I've done a lot of interfacing to C from Smalltalk over the last decade. In that time I've done it from VisualAge, Squeak, Smalltalk/X, VisualWorks and sundry other Smalltalks too.
And it hasn't gotten easier over time. My C interfacing has gotten more ambitious that's for sure, so that certainly doesn't help. But then again - neither does Smalltalk help.
For a language that's so good at metamodelling it sure is shyte at linking to an old language like C. I'm going to focus the rest of this blog post on VisualWorks because that's my current development focus.
As some of you know I've wrapped up libraries like BerkeleyDB in to VisualWorks.
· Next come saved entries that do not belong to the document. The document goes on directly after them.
-- ==== Sys2Proof/Machine/Ops.lean ====
section
/-! DEFINITION. The named operations over the back store and the cursor: cell writes (R38 to R40), line break and scroll
(R92, R93). The block has no exception to take or to return from (R145, R149). -/

namespace Sys2Proof.Machine

/-- A write to the back store, which sets the step-local flag (R29). -/
def State.putBack (s : State) (st : Store) : State := { s with back := st, wrote := true }

/-- The cursor moved. -/
def State.setCursor (s : State) (col row : Nat) : State := { s with curCol := col, curRow := row }

/-- set_cell(r, c, ch, fg, bg) on B (R38). -/
def setCell (r c : Nat) (ch : Byte) (fg bg : Colour) (s : State) : State := s.putBack (Store.setCell s.cfg s.back r c ch fg bg)

/-- set_fg(r, c, ch, fg) on B (R39). -/
def setFg (r c : Nat) (ch : Byte) (fg : Colour) (s : State) : State := s.putBack (Store.setFg s.cfg s.back r c ch fg)

/-- blank_cell(r, c, cur_fg, cur_bg) (R40): every blanking of a rule is in the current colours. -/
def blankCell (r c : Nat) (s : State) : State := setCell r c s.cfg.blankChar s.curFg s.curBg s

/-- The cells c0 .. c0+n-1 of a row blanked in ascending order. -/
def blankSpan (r c0 n : Nat) (s : State) : State := loop n (fun k s => blankCell r (c0 + k) s) s

/-- Every row but the last takes the old row below it whole, characters and plane words (R93). -/
def Store.shiftUp (cfg : Config) (st : Store) : Store :=
  loop (cfg.rows - 1)
    (fun r t => loop 3 (fun p t => loop cfg.wpr (fun w t => Store.setPl cfg t p r w (Store.plAt cfg st p (r + 1) w)) t)
      (loop cfg.cols (fun c t => Store.setChr cfg t r c (Store.chrAt cfg st (r + 1) c)) t)) st

/-- Scroll (R93). -/
def scroll (s : State) : State :=
  { blankSpan (s.cfg.rows - 1) 0 s.cfg.cols { s with back := Store.shiftUp s.cfg s.back } with wrote := true }

/-- LineBreak (R92). -/
def lineBreak (s : State) : State :=
  if s.curRow = s.cfg.rows - 1 then scroll { s with curCol := 0 } else { s with curCol := 0, curRow := s.curRow + 1 }

end Sys2Proof.Machine
end

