-- ==== Sys2Proof/Certificates/Slice0/Obligations.lean ====
section
/-! DEFINITION. The statements for the provers, file by file of spec/. A statement about every state names the legal values
(`runnable`), the canonical form of a store (`Store.wf`) or the invariant (`inv`) it needs; `inv` is itself stated of reset
and of every step. -/

open Sys2Proof Sys2Proof.Machine

/-- The ten final selectors of R61, and CSI_UNKNOWN for every other final byte; matching is exact. -/
def Obligations.FinalSelectorTable : Prop :=
  ∀ cfg : Config,
    decode cfg .csi 0x41 = .csiCuu ∧ decode cfg .csi 0x42 = .csiCud ∧ decode cfg .csi 0x43 = .csiCuf ∧
    decode cfg .csi 0x44 = .csiCub ∧ decode cfg .csi 0x48 = .csiCup ∧ decode cfg .csi 0x4A = .csiEd ∧
    decode cfg .csi 0x4B = .csiEl ∧ decode cfg .csi 0x6D = .csiSgr ∧ decode cfg .csi 0x73 = .csiScp ∧
    decode cfg .csi 0x75 = .csiRcp ∧
    ∀ b : Byte, ¬(0x30 ≤ b.toNat ∧ b.toNat ≤ 0x39) → b ≠ 0x3B → b ≠ 0x0D → b ≠ 0x0A → b ≠ 0x1B →
      b ∉ ([0x41, 0x42, 0x43, 0x44, 0x48, 0x4A, 0x4B, 0x6D, 0x73, 0x75] : List Byte) → decode cfg .csi b = .csiUnknown b

/-- Words of the opcode table read as their rows, one or more of every family (R57, R58, R60). The bytes 0x01 (OPEN_FG), 0x7F
and 0x08 (BS, PICK_BS, and the 0x08 that the style menu ignores) are those of the stand-in configuration, which R58 leaves open
(the model's choice, log 2); the last clause reads a table word in the mode that the model chooses for it (log 5). -/
def Obligations.SpecWordsDecode : Prop :=
  decode Config.default .normal 0b00001101 = .cr ∧ decode Config.default .csi 0b00001010 = .lf ∧
  decode Config.default .esc 0b00011011 = .escEntry ∧ decode Config.default .esc 0b01011011 = .escCsi ∧
  decode Config.default .esc 0b00110111 = .escAbort 0x37 ∧ decode Config.default .csi 0b00110101 = .csiDigit 5 ∧
  decode Config.default .csi 0b00111011 = .csiSep ∧ decode Config.default .csi 0b01101101 = .csiSgr ∧
  decode Config.default .csi 0b01101101 ≠ decode Config.default .csi 0b01001101 ∧
  decode Config.default .normal 0b00000001 = .openFg ∧ decode Config.default .normal 0b01111111 = .bs 0x7F ∧
  decode Config.default .normal 0b01000001 = .print 0x41 ∧ decode Config.default (.menu .theme) 0b00011011 = .modalCancel ∧
  decode Config.default (.menu .bgPick) 0b00110110 = .pickDigit 6 ∧ decode Config.default (.menu .fgPick) 0b00001000 = .pickBs 0x08 ∧
  decode Config.default (.menu .style) 0b00110010 = .styleSelect 2 ∧ decode Config.default (.menu .theme) 0b00110001 = .themeSelect 1 ∧
  decode Config.default (.menu .style) 0b00001000 = .modalIgnore 0x08 ∧ decodeTableWord 8 0b01000001 = some .csiCuu
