-- ==== Sys2Proof/Tests/Slice0.lean ====
section
/-! SUPPORT. Tests of one step each, with the expected results of spec/95_test_vectors.md or worked by hand from the rules
named, and a witness for the hypotheses of each obligation. -/

namespace Sys2Proof.Machine.Tests

-- Each test's kernel evaluation would wait in a thread of its own; one at a time they need no more memory than one.
set_option Elab.async false

/-- The configuration TC of 95_test_vectors.md section 1; FONT(ch, gr) = ch for three of the 256 codes. -/
def tc : Config :=
  { Config.default with
    cols := 8, rows := 3, glyphH := 4, frameLines := 12
    font := [0x41, 0x42, 0x80].flatMap fun ch => (List.range 4).map fun gr => ⟨ch * 4 + gr, BitVec.ofNat 8 ch⟩ }

/-- Reset under TC. -/
def start : State := State.resetOf tc

/-- Reset with the cursor moved. -/
def at' (c r : Nat) : State := { start with curCol := c, curRow := r }

/-- A CSI sequence with these parameters kept, and maybe one pending. -/
def typed (s : State) (ps : Params) (n : Nat) (acc : Param) (dpend : Bool) : State :=
  { s with csiMode := true, pb := { params := ps, pcount := n, acc := acc, dpend := dpend } }

/-- A property of the next state; false at a fault or a refusal. -/
def holds (o : Host.Outcome State Fault Refusal) (p : State → Bool) : Bool :=
  match o with
  | .next t => p t
  | _ => false

/-- The answer is this refusal. -/
def refuses (o : Host.Outcome State Fault Refusal) (r : Refusal) : Bool :=
  match o with
  | .refused q => decide (q = r)
  | _ => false

def chr (t : State) (c r : Nat) : Byte := Store.chrAt t.cfg t.back r c

/-! The configuration's conditions (R7), each broken alone. -/

theorem test_tc_well_formed : configWf tc = true := by decide +kernel
theorem test_default_well_formed : configWf Config.default = true := by decide +kernel
theorem test_refuses_cols_4 : configWf { tc with cols := 4 } = false := by decide +kernel
theorem test_refuses_cols_12 : configWf { tc with cols := 12 } = false := by decide +kernel
theorem test_refuses_no_rows : configWf { tc with rows := 0 } = false := by decide +kernel
theorem test_refuses_no_glyph_row : configWf { tc with glyphH := 0, font := [] } = false := by decide +kernel
theorem test_refuses_no_frame_line : configWf { tc with frameLines := 0 } = false := by decide +kernel
theorem test_refuses_mb_esc : configWf { tc with mbTheme := 0x1B } = false := by decide +kernel
theorem test_refuses_equal_mb : configWf { tc with mbStyle := 0x01 } = false := by decide +kernel
theorem test_refuses_bs_cr : configWf { tc with bsCodes := [0x08, 0x0D] } = false := by decide +kernel
theorem test_refuses_bs_mb : configWf { tc with bsCodes := [0x04] } = false := by decide +kernel
theorem test_refuses_menu_outside : configWf { tc with menus := { tc.menus with style := { tc.menus.style with x0 := 5 } } } = false := by
  decide +kernel
theorem test_refuses_short_image : configWf { tc with menus := { tc.menus with theme := { tc.menus.theme with image := [] } } } = false := by
  decide +kernel
theorem test_refuses_no_blink : configWf { tc with blinkTicks := 0 } = false := by decide +kernel
theorem test_refuses_no_ring : configWf { tc with ringN := 0 } = false := by decide +kernel
theorem test_refuses_11_themes : configWf { tc with themes := List.replicate 11 (0, 0) } = false := by decide +kernel
theorem test_refuses_font_outside : configWf { tc with font := [⟨1024, 0⟩] } = false := by decide +kernel
theorem test_refuses_attr_outside : configWf { tc with attr := [⟨3, 0, true, false⟩] } = false := by decide +kernel

/-! Ill-formed instructions, one for each check of WellFormed. -/

theorem test_ill_cr_in_menu : Instr.cr.wfIn tc (.menu .style) = false := by decide +kernel
theorem test_ill_escCsi_in_normal : Instr.escCsi.wfIn tc .normal = false := by decide +kernel
theorem test_ill_escAbort_bracket : (Instr.escAbort 0x5B).wfIn tc .esc = false := by decide +kernel
theorem test_ill_escAbort_esc : (Instr.escAbort 0x1B).wfIn tc .esc = false := by decide +kernel
theorem test_ill_csiDigit_10 : (Instr.csiDigit 10).wfIn tc .csi = false := by decide +kernel
theorem test_ill_csiSgr_in_esc : Instr.csiSgr.wfIn tc .esc = false := by decide +kernel
theorem test_ill_csiUnknown_selector : (Instr.csiUnknown 0x6D).wfIn tc .csi = false := by decide +kernel
theorem test_ill_csiUnknown_digit : (Instr.csiUnknown 0x30).wfIn tc .csi = false := by decide +kernel
theorem test_ill_openFg_in_csi : Instr.openFg.wfIn tc .csi = false := by decide +kernel
theorem test_ill_bs_printable : (Instr.bs 0x41).wfIn tc .normal = false := by decide +kernel
theorem test_ill_print_entry : (Instr.print 0x02).wfIn tc .normal = false := by decide +kernel
theorem test_ill_print_backspace : (Instr.print 0x7F).wfIn tc .normal = false := by decide +kernel
theorem test_ill_modalCancel_in_normal : Instr.modalCancel.wfIn tc .normal = false := by decide +kernel
theorem test_ill_pickDigit_12 : (Instr.pickDigit 12).wfIn tc (.menu .fgPick) = false := by decide +kernel
theorem test_ill_pickDigit_in_style : (Instr.pickDigit 1).wfIn tc (.menu .style) = false := by decide +kernel
theorem test_ill_pickBs_other : (Instr.pickBs 0x41).wfIn tc (.menu .bgPick) = false := by decide +kernel
theorem test_ill_styleSelect_in_theme : (Instr.styleSelect 1).wfIn tc (.menu .theme) = false := by decide +kernel
theorem test_ill_themeSelect_15 : (Instr.themeSelect 15).wfIn tc (.menu .theme) = false := by decide +kernel
theorem test_ill_modalIgnore_esc : (Instr.modalIgnore 0x1B).wfIn tc (.menu .theme) = false := by decide +kernel
theorem test_ill_modalIgnore_backspace : (Instr.modalIgnore 0x08).wfIn tc (.menu .fgPick) = false := by decide +kernel
theorem test_ill_tick : Instr.tick.wfIn tc .normal = false := by decide +kernel
theorem test_ill_wf_csiDigit_10 : (Instr.csiDigit 10).wf tc = false := by decide +kernel
theorem test_wf_ringPush : (Instr.ringPush 0xFF).wf tc = true := by decide +kernel

/-! Every byte class from its word, written out from the table's match column (30_encoding.md). -/

theorem test_word_cr : decode tc .esc 0b00001101 = .cr := by decide +kernel
theorem test_word_lf : decode tc .csi 0b00001010 = .lf := by decide +kernel
theorem test_word_escEntry : decode tc .csi 0b00011011 = .escEntry := by decide +kernel
theorem test_word_escCsi : decode tc .esc 0b01011011 = .escCsi := by decide +kernel
theorem test_word_escAbort : decode tc .esc 0b00001000 = .escAbort 0x08 := by decide +kernel
theorem test_word_csiDigit : decode tc .csi 0b00111001 = .csiDigit 9 := by decide +kernel
theorem test_word_csiSep : decode tc .csi 0b00111011 = .csiSep := by decide +kernel
theorem test_word_csiCuu : decode tc .csi 0b01000001 = .csiCuu := by decide +kernel
theorem test_word_csiCud : decode tc .csi 0b01000010 = .csiCud := by decide +kernel
theorem test_word_csiCuf : decode tc .csi 0b01000011 = .csiCuf := by decide +kernel
theorem test_word_csiCub : decode tc .csi 0b01000100 = .csiCub := by decide +kernel
theorem test_word_csiCup : decode tc .csi 0b01001000 = .csiCup := by decide +kernel
theorem test_word_csiEd : decode tc .csi 0b01001010 = .csiEd := by decide +kernel
theorem test_word_csiEl : decode tc .csi 0b01001011 = .csiEl := by decide +kernel
theorem test_word_csiSgr : decode tc .csi 0b01101101 = .csiSgr := by decide +kernel
theorem test_word_csiScp : decode tc .csi 0b01110011 = .csiScp := by decide +kernel
theorem test_word_csiRcp : decode tc .csi 0b01110101 = .csiRcp := by decide +kernel
theorem test_word_csiUnknown : decode tc .csi 0b01100001 = .csiUnknown 0x61 := by decide +kernel
theorem test_word_openFg : decode tc .normal 0b00000001 = .openFg := by decide +kernel
theorem test_word_openBg : decode tc .normal 0b00000010 = .openBg := by decide +kernel
theorem test_word_openStyle : decode tc .normal 0b00000011 = .openStyle := by decide +kernel
theorem test_word_openTheme : decode tc .normal 0b00000100 = .openTheme := by decide +kernel
theorem test_word_bs : decode tc .normal 0b01111111 = .bs 0x7F := by decide +kernel
theorem test_word_print : decode tc .normal 0b10000000 = .print 0x80 := by decide +kernel
theorem test_word_modalCancel : decode tc (.menu .bgPick) 0b00011011 = .modalCancel := by decide +kernel
theorem test_word_pickDigit : decode tc (.menu .bgPick) 0b00110000 = .pickDigit 0 := by decide +kernel
theorem test_word_pickBs : decode tc (.menu .fgPick) 0b00001000 = .pickBs 0x08 := by decide +kernel
theorem test_word_styleSelect : decode tc (.menu .style) 0b00110101 = .styleSelect 5 := by decide +kernel
theorem test_word_themeSelect : decode tc (.menu .theme) 0b00110001 = .themeSelect 1 := by decide +kernel
theorem test_word_modalIgnore : decode tc (.menu .style) 0b00001101 = .modalIgnore 0x0D := by decide +kernel
theorem test_no_word_for_events : [Instr.tick, .line, .deferredCopy, .forcedCopy, .ringPush 0x41, .ringPop].all (fun i => (encode tc i).isEmpty) = true := by
  decide +kernel
theorem test_decode_rejects_both_modes : Mode.ofFlags none true true = .error .bothModesSet := rfl
theorem test_decode_rejects_no_byte : decodeBytes tc .normal [] = .error .noByte := rfl
theorem test_table_word : decodeTableWord 8 0x5B = some .escCsi := by decide +kernel
theorem test_table_word_too_long : decodeTableWord 16 0x0D0A = none := by decide +kernel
I'll use this library as an example in this post as well because it covers a lot of the problems with VisualWorks C Interfacing.
You can split this problem up in to a few different areas:
a) Parsing external interfaces automatically and producing stub code
b) Representing C constructs so that any kind of C call can be made form Smalltalk
c) Simplicity to then use the built library from Smalltalk
When it comes to (a), I've not seen other Smalltalks attempt to do this.. so kudos to VisualWorks - however, it would be better if VisualWorks' header file parser worked. I'll explain this in more detail below.
I've found too that many Smalltalks can do -most- of the C constructs, but not all of them. And then when it comes to point (c), it seems that most Smalltalks go out of their way to make it as difficult to interface as possible, even after building a nice interface library for you.
Let's go back to the header parsing problem. This is not an easy problem. The basic idea is that you parse a C .h file and rip out all the method definitions, typedef's, struct's, define's, etc.. everything you can get your hands on that means anything to you.
But there's a problem - it also has to be a pre-processor because VisualWorks doesn't assume you have a pre-processor installed on your operating system (or that one is even available). The biggest problem here is that VisualWorks' pre-processing is done badly. There are several define's that you need to get from a C compiler, platform, architecture, operating system, libraries etc - modern C programs rely on these define's existing to make sane choices about method signatures.
The interesting point here is that the .h's use of those variables is correct. If we don't parse the header file using those directives correctly, we'll get the wrong method definitions for the platform.
Aha, but we have a bigger problem. VisualWorks is a cross-platform product. It can have different platform source definitions running side by side in the same image. You don't "recompile" a program for different platforms in VisualWorks. That means that if we parse a header file that has different definitions for different platforms (very common), then we need to record that information.
This is not done. In fact, none of those platform specific defines are used at all in the VisualWorks C preprocessor. This isn't so much of a criticism, more to point out how difficult this problem is.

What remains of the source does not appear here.